** DATA SHOWN follows **
-- ==== Sys2Proof/Machine/State.lean ====
section
/-! DEFINITION. The state of the LT420 as plain data: every record, table, timer, queue and input that the manual gives
the part, and `State.reset`. Internal times are in milliseconds since the last reset unless a name ends in `Us`. -/

namespace Sys2Proof.Machine

/-! ### Points and the Traffic Map (chapter 1) -/

/-- Point kinds (R1). -/
inductive PointKind where
  | level | temperature | flow | position | state | switch
  deriving DecidableEq, Repr

/-- A point record (R1): raw window, gain in steps of 1/4096, offset, engineering range and stale time in seconds. -/
structure PointRecord where
  kind : PointKind
  rawMin : Int
  rawMax : Int
  gain : Int
  offset : Int
  engLow : Int
  engHigh : Int
  staleSec : Nat
  deriving DecidableEq, Repr

/-- Point qualities (R3). -/
inductive Quality where
  | none | good | range | stale
  deriving DecidableEq, Repr

/-- Where a point's last sample came from (R3). -/
inductive Source where
  | polled | passed
  deriving DecidableEq, Repr

/-- A point state (R3), with its stale timer (R7). -/
structure PointState where
  value : Int := 0
  quality : Quality := .none
  updated : Option Nat := none
  source : Option Source := none
  staleAt : Option Nat := none
  deriving DecidableEq, Repr

/-- Gate kinds of the Traffic Map (R11). -/
inductive GateKind where
  | inlet | deny
  deriving DecidableEq, Repr

/-- What a Traffic Map entry does (R11). -/
inductive MapAction where
  | extract (point width : Nat) (signed : Bool)
  | gate (kind : GateKind)
  deriving DecidableEq, Repr

/-- A Traffic Map entry (R11). -/
structure MapEntry where
  address : Nat
  item : Nat
  action : MapAction
  deriving DecidableEq, Repr

/-! ### The field line (chapter 2) -/

/-- Channel classes (R27). -/
inductive ChannelClass where
  | guard | normal
  deriving DecidableEq, Repr

/-- The loaded part of a channel (R27); `interval` is in line cycles. -/
structure ChannelRecord where
  address : Nat
  start : Nat
  count : Nat
  interval : Nat
  cls : ChannelClass
  wake : Bool
  behind : Bool
  inner : Nat
  deriving DecidableEq, Repr

/-- Channel modes (R27). -/
inductive ChannelMode where
  | normal | probe
  deriving DecidableEq, Repr

/-- Channel conditions (R27). -/
inductive ChannelCondition where
  | none | ok | shortReply | retryError | refused | stopped
  deriving DecidableEq, Repr

/-- The live part of a channel (R27). `handed` is the split phase with its hand-off time: the line cycle of the hand-off
while HANDED, nothing while NONE. `collectCycle` is the model's own: the cycle of the last COLLECT, since a COLLECT is the
channel's one transaction in its cycle (R28). -/
structure ChannelLive where
  go : Bool := true
  mode : ChannelMode := .normal
  condition : ChannelCondition := .none
  failures : Nat := 0
  countdown : Nat := 0
  handed : Option Nat := none
  pendingCount : Nat := 0
  haltedCycles : Nat := 0
  collectCycle : Option Nat := none
  deriving DecidableEq, Repr

/-- A request to a device, as R23 lists them. -/
inductive DeviceRequest where
  | read (start count : Nat)
  | write (item value : Nat)
  | select (item value : Nat)
  | operate (item value : Nat)
  | direct (item value : Nat)
  | status
  deriving DecidableEq, Repr

/-- What one transaction sends: a request to a device, a HAND-OFF that carries an inner request, or a COLLECT of the reply
to an inner request (R28, R34). -/
inductive LineRequest where
  | device (r : DeviceRequest)
  | handOff (inner : Nat) (r : DeviceRequest)
  | collect (inner : Nat) (r : DeviceRequest)
  deriving DecidableEq, Repr

/-- The work a transaction belongs to (R26). -/
inductive LineWork where
  | urgent
  | channel (i : Nat)
  | command (address item : Nat)
  | pass
  deriving DecidableEq, Repr

/-- The transaction in flight: its work, the address it was sent to, its request, whether a wake burst went ahead, its start,
the byte time and bit order it began with (R22), the bytes sent, and whether it has been superseded (R33, R48; for a
command whose entry was replaced or removed, assumption 12). -/
structure Transaction where
  work : LineWork
  address : Nat
  request : LineRequest
  wake : Bool
  startUs : Nat
  byteTimeUs : Nat
  lsbFirst : Bool
  bytes : List Byte
  superseded : Bool
  deriving DecidableEq, Repr

/-- Who holds a repeater slot (R34): a channel, the pass-queue head, or no work of the part any more. -/
inductive SlotHolder where
  | channel (i : Nat)
  | pass
  | nobody
  deriving DecidableEq, Repr

/-- A repeater slot in use, with the line cycle in which TAKEN arrived (R34). -/
structure RepeaterSlot where
  holder : SlotHolder
  cycle : Nat
  deriving DecidableEq, Repr

/-- Who placed a command (R37). -/
inductive Origin where
  | fill | frost
  deriving DecidableEq, Repr

/-- Stages of a command (R37). -/
inductive CommandStage where
  | waiting | selected | operated
  deriving DecidableEq, Repr

/-- A command-list entry (R37). `turnCycle` is the model's own: the cycle of its last turn, since an entry takes at most one
stage in a cycle (R26). -/
structure CommandEntry where
  address : Nat
  item : Nat
  feedback : Nat
  origin : Origin
  target : Nat
  stage : CommandStage := .waiting
  attempts : Nat := 0
  deadline : Option Nat := none
  turnCycle : Option Nat := none
  deriving DecidableEq, Repr

/-- What an origin is told of its command (R37 to R41, R46). -/
inductive CommandOutcome where
  | placed | confirmed | failed | withdrawn | urgent | supply | listFull
  deriving DecidableEq, Repr

/-- The close in the urgent slot, with the address and item it was placed with (R41, R86). -/
structure UrgentClose where
  address : Nat
  item : Nat
  inFlight : Bool
  deriving DecidableEq, Repr

/-- A pass-queue entry (R43, R44): the reservation of its response, its request, whether it has been handed off (in which
cycle), its PENDING count, and the cycle of its last COLLECT. -/
structure PassEntry where
  resv : Nat
  request : DeviceRequest
  address : Nat
  inner : Option Nat
  wake : Bool
  handed : Option Nat := none
  pendingCount : Nat := 0
  collectCycle : Option Nat := none
  deriving DecidableEq, Repr

/-- Line rates (R22, R184). -/
inductive LineRate where
  | baud9600 | baud19200 | baud38400
  deriving DecidableEq, Repr

/-- The Field Line Scheduler: rate and bit order in force, number and start of the cycle (`cycleStartUs` is absent before the
first one), whether the next cycle start has come due with a transaction in flight (R25), and the work that waits. -/
structure LineBlock where
  rate : LineRate := .baud19200
  lsbFirst : Bool := false
  cycle : Nat := 0
  cycleStartUs : Option Nat := none
  late : Bool := false
  inFlight : Option Transaction := none
  live : List ChannelLive
  slots : List RepeaterSlot := []
  commands : List CommandEntry := []
  urgent : Option UrgentClose := none
  pass : List PassEntry := []
  deriving DecidableEq, Repr

/-! ### Level (chapter 3) -/

/-- A strapping-table breakpoint: level in mm, volume in litres (R61). -/
structure Breakpoint where
  level : Nat
  volume : Nat
  deriving DecidableEq, Repr

/-- Qualities of the working level (R53). -/
inductive LevelQuality where
  | good | split | single | lost
  deriving DecidableEq, Repr

/-- The condition last judged for the faults of R55. -/
inductive LevelCondition where
  | good | split | missingA | missingB | lost
  deriving DecidableEq, Repr

/-- The working level record (R52 to R60, R62). `rate` is absent while UNKNOWN. -/
structure LevelRecord where
  w : Nat
  quality : LevelQuality
  v : Nat
  segment : Nat
  rate : Option Int
  lostSince : Option Nat
  deriving DecidableEq, Repr

/-- An entry of the history ring (R57). -/
structure RingEntry where
  w : Nat
  time : Nat
  deriving DecidableEq, Repr

/-- The Level Unit: the record, the ring (oldest first), the beyond-table condition and the last logged condition (R66). -/
structure LevelBlock where
  record : LevelRecord
  ring : List RingEntry := []
  beyond : Bool := false
  condition : LevelCondition := .lost
  deriving DecidableEq, Repr

/-! ### The overflow guard (chapter 4) -/

/-- The GUARD_SET table (R50, R69). Times in seconds, levels in mm, coast volume in litres, rise in mm/min. -/
structure GuardSet where
  pointA : Nat
  pointB : Nat
  agreeBand : Nat
  overflow : Nat
  anticipateMargin : Nat
  tripMargin : Nat
  resetGap : Nat
  hysteresis : Nat
  frostExtra : Nat
  levelHold : Nat
  stopLatency : Nat
  coastVolume : Nat
  ratedRise : Nat
  valveTravel : Nat
  inletAddress : Nat
  inletItem : Nat
  feedback : Nat
  floatLevel : Nat
  deriving DecidableEq, Repr

/-- Guard states (R70). -/
inductive GuardState where
  | armed | anticipating | tripped
  deriving DecidableEq, Repr

/-- Trip causes (R70). -/
inductive TripCause where
  | level | float | levelLost | noTables
  deriving DecidableEq, Repr

/-- The trip-record flag (R70). -/
inductive TripFlag where
  | none | pending | programmed
  deriving DecidableEq, Repr

/-- The valve-confirm watch (R82): not running and not confirmed, running with its timers, or confirmed. -/
inductive ValveWatch where
  | idle
  | running (deadline repeatAt retryAt : Option Nat)
  | confirmed
  deriving DecidableEq, Repr

/-- A reset in progress (R84): the reservation of its response, its tag, and the first trip condition seen. -/
structure ResetInProgress where
  resv : Nat
  tag : Byte
  seen : Option TripCause
  deriving DecidableEq, Repr

/-- The guard's record (R70). Thresholds are kept as integers in mm. -/
structure GuardBlock where
  state : GuardState := .tripped
  cause : Option TripCause := some .noTables
  projection : Nat := 0
  coast : Nat := 0
  anticipate : Int := 0
  trip : Int := 0
  resetLevel : Int := 0
  rearm : Int := 0
  frostExtra : Bool := false
  floatActive : Bool := false
  floatAt : Option Nat := none
  holdAt : Option Nat := none
  tripLine : Bool := true
  watch : ValveWatch := .idle
  tripFlag : TripFlag := .none
  reset : Option ResetInProgress := none
  deriving DecidableEq, Repr

/-! ### The fill (chapter 5) -/

/-- A time of the tower's clock (R88). -/
structure ClockTime where
  day : Nat
  minute : Nat
  second : Nat
  deriving DecidableEq, Repr

/-- The clock while set: the time it shows, the ms since its last second, and the internal time of the next clock-minute
event not yet taken (R88). -/
structure ClockState where
  time : ClockTime
  subMs : Nat
  minuteAt : Nat
  deriving DecidableEq, Repr

/-- Day types (R88, R89). -/
inductive DayType where
  | work | rest
  deriving DecidableEq, Repr

/-- Tariff classes (R90). -/
inductive TariffClass where
  | cheap | standard | peak
  deriving DecidableEq, Repr

/-- A TARIFF window (R89); `cheap` tells CHEAP from PEAK. -/
structure TariffWindow where
  dayType : DayType
  start : Nat
  stop : Nat
  cheap : Bool
  deriving DecidableEq, Repr

/-- A PROFILE record (R91); the rate is in L/h. -/
structure ProfileRecord where
  dayType : DayType
  hour : Nat
  rate : Nat
  deriving DecidableEq, Repr

/-- The FILL_SET table (R92). -/
structure FillSet where
  target : Nat
  minimum : Nat
  topUpBand : Nat
  turnover : Nat
  frostWatchTemp : Int
  finishReserve : Nat
  planInterval : Nat
  pumpFlow : Nat
  siteMax : Nat
  renewal : Nat
  riseCheck : Nat
  deriving DecidableEq, Repr

/-- Fill states (R95). -/
inductive FillState where
  | idle | waitingTurnover | opening | filling | closing | satisfied | held
  deriving DecidableEq, Repr

/-- Purposes of a fill (section 5.6). -/
inductive Purpose where
  | window | topUp | forced
  deriving DecidableEq, Repr

/-- FILL-ORDER values (R106). -/
inductive FillOrder where
  | auto | hold | force
  deriving DecidableEq, Repr

/-- Reasons of the fill inhibit set, in the order of R103. -/
inductive Reason where
  | guard | frozenRiser | frozenValve | stationLocal | stationSilent | battery | bankHold | orderHold | manualClose
  | valveFault
  deriving DecidableEq, Repr

/-- Modes of the pump station (R108). -/
inductive StationMode where
  | remote | localControl | fault
  deriving DecidableEq, Repr

/-- The station copy (R108). -/
structure StationCopy where
  mode : StationMode
  available : Nat
  running : Nat
  flow : Nat
  echoed : Nat
  deriving DecidableEq, Repr

/-- The numbers of the last evaluation (R94). -/
structure PlanNumbers where
  vTarget : Nat := 0
  windowEnd : Nat := 0
  m : Int := 0
  draw : Nat := 0
  need : Nat := 0
  flow : Nat := 0
  wanted : Nat := 0
  k : Nat := 0
  cut : Bool := false
  deriving DecidableEq, Repr

/-- A rise check in progress (R110): W_start and the internal time at which it is judged. -/
structure RiseCheck where
  wStart : Nat
  judgeAt : Nat
  deriving DecidableEq, Repr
** End of DATA SHOWN **
== DIRECTIONS FOR THIS TASK ==
What do the lines above say from the one containing "or confirmed. -/" down to the one containing "clock (R88). -/"? Return them exactly, both end lines included, and only them.

== RESULT BELOW ==
/-- The valve-confirm watch (R82): not running and not confirmed, running with its timers, or confirmed. -/
inductive ValveWatch where
  | idle
  | running (deadline repeatAt retryAt : Option Nat)
  | confirmed
  deriving DecidableEq, Repr

/-- A reset in progress (R84): the reservation of its response, its tag, and the first trip condition seen. -/
structure ResetInProgress where
  resv : Nat
  tag : Byte
  seen : Option TripCause
  deriving DecidableEq, Repr

/-- The guard's record (R70). Thresholds are kept as integers in mm. -/
structure GuardBlock where
  state : GuardState := .tripped
  cause : Option TripCause := some .noTables
  projection : Nat := 0
  coast : Nat := 0
  anticipate : Int := 0
  trip : Int := 0
  resetLevel : Int := 0
  rearm : Int := 0
  frostExtra : Bool := false
  floatActive : Bool := false
  floatAt : Option Nat := none
  holdAt : Option Nat := none
  tripLine : Bool := true
  watch : ValveWatch := .idle
  tripFlag : TripFlag := .none
  reset : Option ResetInProgress := none
  deriving DecidableEq, Repr

/-! ### The fill (chapter 5) -/

/-- A time of the tower's clock (R88). -/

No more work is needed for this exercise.